After careful consideration, the court finds the analysis of the Fourth and Eleventh Circuits more persuasive in light of the facts of the case at hand. In Harvey, the Fifth Circuit described TDRL as "a position in limbo, a processing point on the road to either separation or disability discharge." 884 F.2d at 860. Although such a description was certainly applicable to the TDRL status of the plaintiffs in Harvey and Cortez,[4] such does not always appear to be the case. See, e.g., Ricks, 842 F.2d at 301 (court noted that the plaintiff was subject to "a possible return to duty pending the outcome of future physical exams.") In the instant case, plaintiff Berry specifically requested that she be placed on TDRL so that she could undergo the reconstructive surgery and return to active duty. Thus, Berry's TDRL status, at least at the time of the alleged negligence, cannot be described as "a processing point on the road to either separation or disability discharge." Because Berry's surgery was intended to return her to active duty, see Adams v. United States, 728 F.2d 736, 741 (5th Cir.1984) (noting that, in the context of medical malpractice actions, the inquiry as to the service member's activity at the time of injury is couched as: "Was his treatment intended to return him to military service?"), and because she was admitted to the Army hospital at Fort Leavenworth solely because of her military status, the court adopts the reasoning of the Fourth and Eleventh Circuits and concludes that Berry's FTCA action is barred by Feres because her alleged injury occurred "in the course of activity incident to service."[5]Kendrick, 877 F.2d at 1206.

IT IS THEREFORE ORDERED that the defendant's motion to dismiss, or in the alternative, for summary judgment (Doc. # 6) is hereby granted.

NOTES

[1] Defendant has attached to its motion two letters from plaintiff dated July 12, 1989, and October 25, 1989. In her response to the government's motion, the plaintiff has not controverted any of the facts contained in those letters.

[2] In one of plaintiff's letters that is attached to the government's motion, plaintiff states her reasons for seeking a review of the initial disability rating:

The Army reviewed my case and rated me at 20% disabled and a person at my rank was given only $1500.00 and then sent home.

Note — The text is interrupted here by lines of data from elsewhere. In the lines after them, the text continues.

/- T64 lane arithmetic -/

/-- VADD (R257). -/
def execVadd (d a b : BitVec 5) (m r : BitVec 3) (s : State) : Host.Outcome State Fault Refusal := t64Run [a, b] d m r (fun q x y _ => addT64 q x y) s
/-- VSUB (R257). -/
def execVsub (d a b : BitVec 5) (m r : BitVec 3) (s : State) : Host.Outcome State Fault Refusal := t64Run [a, b] d m r (fun q x y _ => subT64 q x y) s
/-- VMUL (R257). -/
def execVmul (d a b : BitVec 5) (m r : BitVec 3) (s : State) : Host.Outcome State Fault Refusal := t64Run [a, b] d m r (fun q x y _ => mulT64 q x y) s
/-- VDIV (R257). -/
def execVdiv (d a b : BitVec 5) (m r : BitVec 3) (s : State) : Host.Outcome State Fault Refusal := t64Run [a, b] d m r (fun q x y _ => divT64 q x y) s
/-- VFMA (R257). -/
def execVfma (d a b c : BitVec 5) (m r : BitVec 3) (s : State) : Host.Outcome State Fault Refusal :=
  t64Run [a, b, c] d m r (fun q x y z => fmaT64 q false false x y z) s
/-- VFMS (R257). -/
def execVfms (d a b c : BitVec 5) (m r : BitVec 3) (s : State) : Host.Outcome State Fault Refusal :=
  t64Run [a, b, c] d m r (fun q x y z => fmaT64 q false true x y z) s
/-- VFNMA (R257). -/
def execVfnma (d a b c : BitVec 5) (m r : BitVec 3) (s : State) : Host.Outcome State Fault Refusal :=
  t64Run [a, b, c] d m r (fun q x y z => fmaT64 q true false x y z) s
/-- VSQRT (R257). -/
def execVsqrt (d a : BitVec 5) (m r : BitVec 3) (s : State) : Host.Outcome State Fault Refusal := t64Run [a] d m r (fun q x _ _ => sqrtT64 q x) s
/-- VMIN (R258). -/
def execVmin (d a b : BitVec 5) (m : BitVec 3) (s : State) : Host.Outcome State Fault Refusal := t64Run [a, b] d m 0 (fun _ x y _ => minMaxT64 false x y) s
/-- VMAX (R258). -/
def execVmax (d a b : BitVec 5) (m : BitVec 3) (s : State) : Host.Outcome State Fault Refusal := t64Run [a, b] d m 0 (fun _ x y _ => minMaxT64 true x y) s
/-- VABS (R258). -/
def execVabs (d a : BitVec 5) (m : BitVec 3) (s : State) : Host.Outcome State Fault Refusal := t64Run [a] d m 0 (fun _ x _ _ => (setSign false x, 0)) s
/-- VNEG (R258). -/
def execVneg (d a : BitVec 5) (m : BitVec 3) (s : State) : Host.Outcome State Fault Refusal := t64Run [a] d m 0 (fun _ x _ _ => (setSign (!signOf x) x, 0)) s
/-- VCPYS (R258). -/
def execVcpys (d a b : BitVec 5) (m : BitVec 3) (s : State) : Host.Outcome State Fault Refusal := t64Run [a, b] d m 0 (fun _ x y _ => (setSign (signOf y) x, 0)) s
/-- VCMP_EQ (R259). -/
def execVcmpEq (d a b : BitVec 5) (m : BitVec 3) (s : State) : Host.Outcome State Fault Refusal :=
  maskRun 2 d a b m 64 (fun x y i => cmpT64 .eq (lane x i) (lane y i)) s
/-- VCMP_NE (R259). -/
def execVcmpNe (d a b : BitVec 5) (m : BitVec 3) (s : State) : Host.Outcome State Fault Refusal :=
  maskRun 2 d a b m 64 (fun x y i => cmpT64 .ne (lane x i) (lane y i)) s
/-- VCMP_LT (R259). -/
def execVcmpLt (d a b : BitVec 5) (m : BitVec 3) (s : State) : Host.Outcome State Fault Refusal :=
  maskRun 2 d a b m 64 (fun x y i => cmpT64 .lt (lane x i) (lane y i)) s
/-- VCMP_LE (R259). -/
def execVcmpLe (d a b : BitVec 5) (m : BitVec 3) (s : State) : Host.Outcome State Fault Refusal :=
  maskRun 2 d a b m 64 (fun x y i => cmpT64 .le (lane x i) (lane y i)) s
/-- VCMP_UN (R259). -/
def execVcmpUn (d a b : BitVec 5) (m : BitVec 3) (s : State) : Host.Outcome State Fault Refusal :=
  maskRun 2 d a b m 64 (fun x y i => cmpT64 .un (lane x i) (lane y i)) s
/-- VCMP_ORD (R259). -/
def execVcmpOrd (d a b : BitVec 5) (m : BitVec 3) (s : State) : Host.Outcome State Fault Refusal :=
  maskRun 2 d a b m 64 (fun x y i => cmpT64 .ord (lane x i) (lane y i)) s
/-- VCLASS (R260). -/
def execVclass (d a : BitVec 5) (m : BitVec 3) (s : State) : Host.Outcome State Fault Refusal := t64Run [a] d m 0 (fun _ x _ _ => (classT64 x, 0)) s
/-- The integer width of a type field (R261). -/
def typeWidth (t : BitVec 3) : Nat := 8 * 2 ^ (t.toNat - 1)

I didn't want that. I wanted my knee repaired and back in the Army where I would have my medical benefits and the career I had worked for and hoped of having. I had to be at least rated 30% disabled to be put on TDRL.

[3] The Tenth Circuit has not had an opportunity to address this issue.

[4] In Harvey, the plaintiff was injured while on terminal leave. 884 F.2d at 858. Thereafter, he was placed on TDRL and later retired. Id. In Cortez, the plaintiff was placed on TDRL because of severe mental disorders and was eventually recommended for placement on the Permanent Disability Retired List. 854 F.2d at 724.

[5] The court adopts, in its entirety, the Fourth Circuit's analysis in Kendrick concerning the consistency of a Feres bar to a claim by a service member on TDRL with the three underlying rationales of the Feres doctrine. See Kendrick, 877 F.2d at 1204-05.